家族連れも参加した連合大分のメーデー県中央大会(大分市の若草公園)
今年で七十九回目となった労働者の祭典、メーデー。参加した組合員からは製造業と非製造業など業種による賃上げの格差や、パート、派遣など非正規雇用の増加に伴う職場の不安を訴える声が聞かれた。後期高齢者医療制度(長寿医療制度)をはじめとした社会保障制度への不満もあった。

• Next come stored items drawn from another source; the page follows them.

-- ==== Sys2Proof/Machine/PartsMs.lean ====
section
/-! DEFINITION. The state of MGMT: power, resets, personality, log, self-test (17 to 20). -/

namespace Sys2Proof.Machine

/-- An event-log entry (R492). -/
structure LogEntry where
  seq : Nat
  time : Nat
  code : Nat
  sev : Nat
  tenant : Nat
  unit : Nat
  value : Nat
  deriving DecidableEq, Repr

/-- A personality image as its header states it (R453). -/
structure Image where
  version : Nat
  sv : Nat
  floor : Nat
  schema : Nat
  length : Nat
  /-- Version of each table, by identifier (R38). -/
  tables : List (Nat × Nat)
  deriving DecidableEq, Repr

/-- The active-slot pointer (R459). -/
structure Pointer where
  seq : Nat
  /-- 0 A, 1 B. -/
  slot : Nat
  trial : Bool
  /-- Cold starts in trial; 2 bits. -/
  starts : Nat
  mark : Nat
  deriving DecidableEq, Repr

/-- An update session (R461 to R464). -/
structure UpdSession where
  /-- Tenant number of the function that opened it. -/
  holder : Nat
  /-- The staged image, once verified (R463). -/
  verified : Option Image
  deriving DecidableEq, Repr

/-- A loop-back in progress (R487). -/
structure LoopRun where
  cmd : Nat
  aux : Nat
  handle : Nat
  duration : Nat
  deriving DecidableEq, Repr

/-- The results of the last test run (R480). -/
structure TestResults where
  /-- 0 none, 1 shutdown, 2 memory-only at start, 3 SELF_TEST or slice. -/
  run : Nat
  fail : Bool
  start : Nat
  ms : Nat
  seq : Nat
  islands : List IslandResult
  deriving DecidableEq, Repr

/-- MS (17 to 20). -/
structure MsState where
  /-- The event ring, oldest first, at most 4,096 entries (R492); reset empty. -/
  log : List LogEntry
  /-- Next sequence number and the reserved bound in the NV summary (R492); N; 0 and 0 from a blank store. -/
  seq : Nat
  seqBound : Nat
  /-- The NV summary: entries, highest sequence issued, lost count (R495); N; blank. -/
  nvSummary : List LogEntry
  nvSeq : Nat
  nvLost : Nat
  /-- Version of the personality image that runs (R457). -/
  version : Nat
  /-- Nanoseconds of the time base (MS_TIME); 64 bits; reset 0. -/
  time : Nat
  /-- 0 without power, 1 in reset or held in it (R457, R471), 2 running. -/
  phase : Nat
  /-- VDD_IO is up: the I/O ring holds the reset levels (R447, R451). -/
  ioUp : Bool
  /-- After the shutdown sequence: quiescent until POR or RESET_N (R449). -/
  quiescent : Bool
  /-- Power state A0 to A3 (R435); 2 bits; reset 0. -/
  power : Nat
  /-- An exit is in progress (MS_PWR_STATE.moving); 1 bit; reset 0. -/
  moving : Bool
  /-- Last wake (MS_PWR_STATE.cause); 4 bits; reset 0. -/
  cause : Nat
  /-- MS_TIME at the end of the entry to the present power state, for the residency counters (R452). -/
  since : Nat
  /-- Writes held in the wake buffer, in arrival order (R440); reset empty. -/
  wakeBuf : List HeldWrite
  /-- Slots A and B (R458). -/
  slotA : Option Image
  slotB : Option Image
  /-- Staging slot: written 4 KiB pages by page number (R462). -/
  pages : Tab Bytes
  pointer : Pointer
  /-- Anti-rollback fuses blown (R456); 0 to 64. -/
  fused : Nat
  upd : Option UpdSession
  /-- MS_TIME at the session's last command (R464, R474). -/
  updTime : Nat
  /-- Last abandon and rollback reasons (R474); reset 0. -/
  lastAbandon : Nat
  lastRollback : Nat
  /-- A rollback whose chime waits for an owner (R470). -/
  rollbackDue : Option Nat
  /-- N registers under the old image's schema while an image is on trial (R466, R469); N. -/
  oldSettings : Option (Tab Word)
  /-- Bytes of the settings journal in use (R460); N. -/
  journal : Nat
  /-- Results of the last run (R480), and whether its critical flag stands (R479). -/
  test : TestResults
  critical : Bool
  /-- Soft repairs by unit, 65,536 × COUNT type + number; type 0 for what lies in no replicated unit (R481); N. -/
  soft : Tab Nat
  /-- Fuse repair records left (R481); 512 on a new part. -/
  fuseLeft : Nat
  /-- The clean-shutdown record (R450); N. -/
  clean : Bool
  /-- The shutdown self-test is due (R449, R476): 1 after PWR_WARN_N, 2 after SHUTDOWN_PREP. -/
  shutDue : Nat
  /-- The unit under slice test, COUNT type and number, and the one tested last (R483). -/
  slice : Option (Nat × Nat)
  sliceLast : Nat × Nat
  /-- Loop-backs that run or wait for their path, in resolution order (R488). -/
  loops : List LoopRun
  /-- SMB_ALERT_N is asserted (R505, R506); reset false. -/
  alert : Bool
  /-- Scan is unlocked (R498); reset false. -/
  unlocked : Bool
  /-- Hottest reading since MS_TEMP_MAX was read, in 1/16 °C (R521); 16 bits, signed; reset: none yet, -32,768. -/
  tempMax : Int
  deriving DecidableEq, Repr

end Sys2Proof.Machine
end

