-- ==== Sys2Proof/Machine/Wake.lean ====
section
/-! DEFINITION. Waking (17 R436, R440, R452): what a write from outside does to the power state, and the writes that wait
in the wake buffer. -/

namespace Sys2Proof.Machine

/-- Adds the time since the last entry to the residency counter of the present power state (R452). -/
def State.countResidency (s : State) : State :=
  let n := (s.ms.time - s.ms.since) / 1000000
  match s.ms.power with
  | 1 => s.bumpBy .msResA1 0 0 n
  | 2 => s.bumpBy .msResA2 0 0 n
  | 3 => s.bumpBy .msResA3 0 0 n
  | _ => s

/-- A wake trigger (R440): in A1 to A3 an exit straight to A0 begins. -/
def State.wake (s : State) (cause : Nat) : State :=
  if s.ms.phase ≠ 2 ∨ s.ms.quiescent = true ∨ s.ms.power = 0 ∨ s.ms.moving = true then s
  else
    let s := (s.countResidency.bump .msWakes 0 0).setFld .msPwrReq 0 0 1 0 0
    { s with ms := { s.ms with moving := true, cause := cause } }

/-- Islands that a power state powers off, by code (R435). -/
def offIslands (power : Nat) : List Nat :=
  if power = 2 then [10, 11, 13, 14, 15, 16, 17, 18, 19, 20, 21]
  else if power = 3 then [4, 5, 6, 7, 8, 9, 10, 11, 12, 13, 14, 15, 16, 17, 18, 19, 20, 21, 22, 23]
  else []

/-- The island a block's registers lie in (R205, the island table of 01). -/
def islandOf : Blk → Nat → Nat
  | .hi, _ | .qe, _ | .pe, _ | .bm, _ | .qePage, _ | .peal, _ | .task, _ | .msix, _ | .bells, _ => 4
  | .mc, i => 6 + i
  | .cx, _ => 10
  | .ce, _ => 11
  | .df, _ | .ee, _ => 12
  | .ed, _ | .vc, _ => 13
  | .wc, i | .rc, i => 14 + i
  | .sm, _ => 22
  | .ct, _ => 24
  | .ms, _ | .klt, _ => 1

/-- A write wakes the part: any doorbell, peal page, QE page or window register, or a register of an island that is powered
off (R440). [DEDUCED, log entry 64] -/
def State.writeWakes (s : State) : HeldWrite → Bool
  | .bell .. => true
  | .reg _ .qePage .. | .reg _ .peal .. | .reg _ .task .. | .reg _ .bells .. => true
  | .reg _ blk inst _ _ _ => (offIslands s.ms.power).contains (islandOf blk inst)

/-- The KLT is being built after a reset of the whole part (R447 step 9). [DEDUCED, log entry 8] -/
def State.firstBuild (s : State) : Bool := s.klt.running.any fun t => t.reset && decide (t.scope = .all)

/-- Whose access it is reaches the part: it runs, the first rebuild after its start is done, and the sender's partition is
not in reset (R70, R448). [DEDUCED, log entry 8] -/
def State.portOpen (s : State) : Port → Bool
  | .fn f => s.ms.phase == 2 && !s.ms.quiescent && !s.firstBuild && s.hasFn f && !s.hi.perst.contains (partOf f)
  | .sideband => s.ms.phase != 0 && !s.ms.quiescent

/-- Who makes a held write. [DEDUCED, log entry 64] -/
def heldPort : HeldWrite → Port
  | .reg src .. => src
  | .bell fn .. => .fn fn

/-- A write from outside (R440): dropped where it does not reach the part; held while the part leaves A3 or sleeps in it,
where it is a write that wakes; otherwise it runs, and wakes the part where the state is A1 or A2. [DEDUCED, log entry 51; DEDUCED, log entry 64] -/
def State.hostWrite (s : State) (w : HeldWrite) (run : State → State) : State :=
  if !s.portOpen (heldPort w) then s
  else if !s.writeWakes w then run s
  else if s.ms.power = 3 then
    let s := s.wake 1
    { s with ms := { s.ms with wakeBuf := s.ms.wakeBuf ++ [w] } }
  else run (s.wake 1)

/-- A 32-bit write to a register of a block. -/
def State.regWrite (s : State) (src : Port) (r : RegName) (inst : Nat) (v : Word) (run : State → Nat → State) : State :=
  s.hostWrite (.reg src r.info.blk inst r.info.off 4 v.toNat) fun s => run s v.toNat

end Sys2Proof.Machine
end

今年の賃上げについて、鉄鋼、造船などの業種で構成する基幹労連の男性(29)は「人によって差はあるが、手当は上がっている。(経営側が)生産性を高めるための現場の頑張りを認めてくれているのではないか」と話す一方、サービス・流通連合の男性(40)は「非常に厳しい。最低限の昇給が確保できれば」と不安を口にした。

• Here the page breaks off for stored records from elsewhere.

-- ==== Sys2Proof/Machine/Gsf.lean ====
section
/-! DEFINITION. The Gyust stream format (08): bits, codes, blocks, what a compressor emits and how a decompressor
decodes a payload. -/

namespace Sys2Proof.Machine

/-- A bit string, first bit first. -/
abbrev Bits := List Bool

/-! ### Bits (R207) -/

/-- `n` bits of a value, least significant first: fixed-width fields. -/
def bitsLE (n v : Nat) : Bits := (List.range n).map fun i => v.testBit i

/-- `n` bits of a value, most significant first: code words. -/
def bitsBE (n v : Nat) : Bits := (bitsLE n v).reverse

/-- The value of bits read least significant first. -/
def natOfLE : Bits → Nat
  | [] => 0
  | b :: t => natOf b + 2 * natOfLE t

/-- Bytes of a bit string, each from bit 0 up; the last is filled with zeros. -/
def packFuel : Nat → Bits → Bytes
  | 0, _ => []
  | n + 1, b => if b.isEmpty then [] else BitVec.ofNat 8 (natOfLE (b.take 8)) :: packFuel n (b.drop 8)

def pack (b : Bits) : Bytes := packFuel b.length b

/-- The bit string of bytes. -/
def unpackBits (b : Bytes) : Bits := b.flatMap fun x => bitsLE 8 x.toNat

/-! ### Marks and tokens (R209, R217) -/

/-- What ends a run of content. -/
inductive Mark where
  | none
  | recEnd
  | recEndCrc (crc : Word)
  | peg (cls : Nat)
  deriving DecidableEq, Repr

/-- A run of record bytes and the mark after it: the input of a compressor, and the output of a decompressor. -/
structure Run where
  data : Bytes
  mark : Mark
  deriving DecidableEq, Repr

/-- A token of a coded block (R217). -/
inductive Token where
  | lit (b : Byte)
  | copy (len dist : Nat)
  | mark (m : Mark)
  deriving DecidableEq, Repr

/-- Output bytes of a token. -/
def Token.size : Token → Nat
  | .lit _ => 1
  | .copy n _ => n
  | .mark _ => 0

/-! ### Lengths and distances (R211, R212) -/

/-- Extra bits and base of a length symbol, 260 to 287. -/
def lenSym (s : Nat) : Nat × Nat :=
  if s < 268 then (0, s - 256)
  else if s < 272 then (1, 12 + 2 * (s - 268))
  else if s < 276 then (2, 20 + 4 * (s - 272))
  else if s < 280 then (3, 36 + 8 * (s - 276))
  else if s < 284 then (4, 68 + 16 * (s - 280))
  else if s = 284 then (7, 132)
  else if s = 285 then (9, 260)
  else if s = 286 then (11, 772)
  else (16, 2820)

/-- The symbol of a length: the last whose base does not pass it. -/
def lenCode (n : Nat) : Nat := ((List.range 28).reverse.map (260 + ·)).find? (fun s => decide ((lenSym s).2 ≤ n)) |>.getD 260

/-- Extra bits and base of a distance code, 0 to 37. -/
def distSym (c : Nat) : Nat × Nat :=
  if c < 4 then (0, c + 1)
  else
    let j := (c - 4) / 2
    (j + 1, if c % 2 = 0 then 2 ^ (j + 2) + 1 else 2 ^ (j + 2) + 2 ^ (j + 1) + 1)

def distCode (d : Nat) : Nat := (List.range 38).reverse.find? (fun c => decide ((distSym c).2 ≤ d)) |>.getD 0

/-! ### Canonical codes (R213, R214) -/

/-- Symbols of a length in a list of code lengths. -/
def lenCount (l : List Nat) (n : Nat) : Nat := if n = 0 then 0 else (l.filter (· == n)).length

/-- First code word of each length: `firstWord l n`. -/
def firstWord (l : List Nat) : Nat → Nat
  | 0 => 0
  | n + 1 => (firstWord l n + lenCount l n) * 2

/-- The code words of a list of lengths: symbol and word, most significant bit first. -/
def codeWords (l : List Nat) : List (Nat × Bits) :=
  (List.range l.length).filterMap fun s =>
    let n := l.getD s 0
    if n = 0 then none else some (s, bitsBE n (firstWord l n + lenCount (l.take s) n))

/-- A valid list (R213): the Kraft sum is met, or there is one code, of length 1. -/
def validLens (l : List Nat) : Bool :=
  l.all (fun n => decide (n ≤ 15)) &&
    (((l.filter (0 < ·)).map fun n => 2 ^ (15 - n)).sum == 2 ^ 15 ||
      (l.filter (0 < ·)) == [1])

/-- The fixed code's lengths (R214). -/
def fixedLit : List Nat := List.replicate 128 8 ++ List.replicate 128 9 ++ List.replicate 32 7
def fixedDist : List Nat := List.replicate 24 5 ++ List.replicate 16 6

/-- The word of a symbol; empty where it has none. -/
def wordOf (t : List (Nat × Bits)) (s : Nat) : Bits := ((t.find? (·.1 == s)).map (·.2)).getD []

/-- Removes a prefix. -/
def stripPrefix : Bits → Bits → Option Bits
  | [], b => some b
  | _ :: _, [] => none
  | a :: t, b :: u => if a = b then stripPrefix t u else none

/-- Reads one symbol. -/
def readSym (t : List (Nat × Bits)) (b : Bits) : Option (Nat × Bits) :=
  t.findSome? fun e => (stripPrefix e.2 b).map fun r => (e.1, r)

/-! ### What a compressor emits (R221 to R225) -/

/-- The symbol of a token, and its bits after the code words of its symbols. -/
def tokenBits (lit dist : List (Nat × Bits)) : Token → Bits
  | .lit b => wordOf lit b.toNat
  | .copy n d =>
    let s := lenCode n
    let c := distCode d
    wordOf lit s ++ bitsLE (lenSym s).1 (n - (lenSym s).2) ++ wordOf dist c ++
      bitsLE (distSym c).1 (d - (distSym c).2)
  | .mark .none => []
  | .mark .recEnd => wordOf lit 257
  | .mark (.recEndCrc c) => wordOf lit 258 ++ bitsLE 32 c.toNat
  | .mark (.peg k) => wordOf lit 259 ++ bitsLE 16 k

/-- Literal/length symbol of a token. -/
def litOf : Token → Nat
  | .lit b => b.toNat
  | .copy n _ => lenCode n
  | .mark .none => 256
  | .mark .recEnd => 257
  | .mark (.recEndCrc _) => 258
  | .mark (.peg _) => 259

/-- Counts of the literal/length symbols and of the distance codes of a block, its end included. -/
def litCounts (b : List Token) : List Nat :=
  (List.range 288).map fun s => (b.filter fun t => litOf t == s).length + (if s = 256 then 1 else 0)

def distCounts (b : List Token) : List Nat :=
  (List.range 40).map fun c => (b.filter fun t => match t with
    | .copy _ d => distCode d == c
    | _ => false).length

/-- Lengths that give every counted symbol a code, all but equal: used where the compressor's own are no valid list. -/
def flatLengths (counts : List Nat) : List Nat :=
  let n := (counts.filter (0 < ·)).length
  let k := Nat.log2 n
  if n = 0 then counts.map fun _ => 0
  else if n = 1 then counts.map fun c => if 0 < c then 1 else 0
  else
    let short := 2 ^ (k + 1) - n
    (List.range counts.length).map fun i =>
      if counts.getD i 0 = 0 then 0
      else if ((counts.take i).filter (0 < ·)).length < short then k else k + 1

/-- The code lengths of a dynamic block (R222). [DESIGN CHOICE, log entry 31] -/
def dynLengths (counts : List Nat) : List Nat :=
  let l := Config.codeLengths counts
  if l.length = counts.length ∧ validLens l = true ∧
      ((List.range counts.length).all fun i => counts.getD i 0 == 0 || 0 < l.getD i 0) = true then l
  else flatLengths counts

/-- One run of equal code lengths as code-length symbols with their extra bits (R215). -/
def runSyms (v : Nat) : Nat → Nat → List (Nat × Bits)
  | 0, _ => []
  | _, 0 => []
  | fuel + 1, n =>
    if v = 0 ∧ 11 ≤ n then (18, bitsLE 7 (min n 138 - 11)) :: runSyms v fuel (n - min n 138)
    else if v = 0 ∧ 3 ≤ n then (17, bitsLE 3 (n - 3)) :: runSyms v fuel 0
    else (v, []) :: (if v ≠ 0 ∧ 4 ≤ n then
        (16, bitsLE 2 (min (n - 1) 6 - 3)) :: runSyms v fuel (n - 1 - min (n - 1) 6)
      else runSyms v fuel (n - 1))

/-- Runs of equal numbers: value and length. -/
def runsOf : List Nat → List (Nat × Nat)
  | [] => []
  | a :: t =>
    match runsOf t with
    | (b, n) :: r => if a = b then (b, n + 1) :: r else (a, 1) :: (b, n) :: r
    | [] => [(a, 1)]

/-- The order in which code-length-code lengths are sent (R215). -/
def clOrder : List Nat := [18, 17, 16, 0, 8, 9, 7, 10, 6, 11, 5, 12, 4, 13, 3, 14, 2, 15, 1]

/-- A list with its trailing zeros dropped, but never below a length. -/
def trimTo (least : Nat) (l : List Nat) : List Nat :=
  l.take (max least (l.length - (l.reverse.takeWhile (· == 0)).length))

/-- The header of a dynamic block (R215). -/
def dynHeader (ll dl : List Nat) : Bits :=
  let a := trimTo 257 ll
  let d := trimTo 1 dl
  let seq := (runsOf (a ++ d)).flatMap fun r => runSyms r.1 r.2 r.2
  let counts := (List.range 19).map fun i => (seq.filter fun x => x.1 == i).length
  let cl := dynLengths counts
  let cl := if cl.all (· ≤ 7) then cl else flatLengths counts
  let words := codeWords cl
  let sent := trimTo 4 (clOrder.map fun i => cl.getD i 0)
  bitsLE 5 (a.length - 257) ++ bitsLE 6 (d.length - 1) ++ bitsLE 4 (sent.length - 4) ++
    sent.flatMap (bitsLE 3) ++ seq.flatMap fun x => wordOf words x.1 ++ x.2

/-- The content runs of a block, each with the mark that ends it. -/
def blockRuns (hist : Bytes) : List Token → Bytes → List (Bytes × Mark)
  | [], cur => if cur.isEmpty then [] else [(cur.reverse, .none)]
  | .lit b :: t, cur => blockRuns (b :: hist) t (b :: cur)
  | .copy n d :: t, cur =>
    let h := Nat.repeat (fun h => h.getD (d - 1) 0 :: h) n hist
    blockRuns h t (h.take n ++ cur)
  | .mark m :: t, cur => (cur.reverse, m) :: blockRuns hist t []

UIゼンセン同盟の女性(36)は非正規雇用が増加する職場の状況に関して「自分は正社員だが、派遣社員はいつ契約を解除されるか分からず、将来への不安が大きいようだ。入れ替わりが激しいため、その都度、教育が大変で後継者を育てにくい」と、非正規雇用労働者本人の心理的負担と周囲の対応の大変さを指摘した。
後期高齢者医療制度や年金記録問題で全国一般の男性(56)は「十分な議論がないまま負担だけが増えているように感じる。自分自身も高齢の親を抱える身で将来が不安。国民に十分説明した上で、安心して暮らせるようにしてほしい」と話した。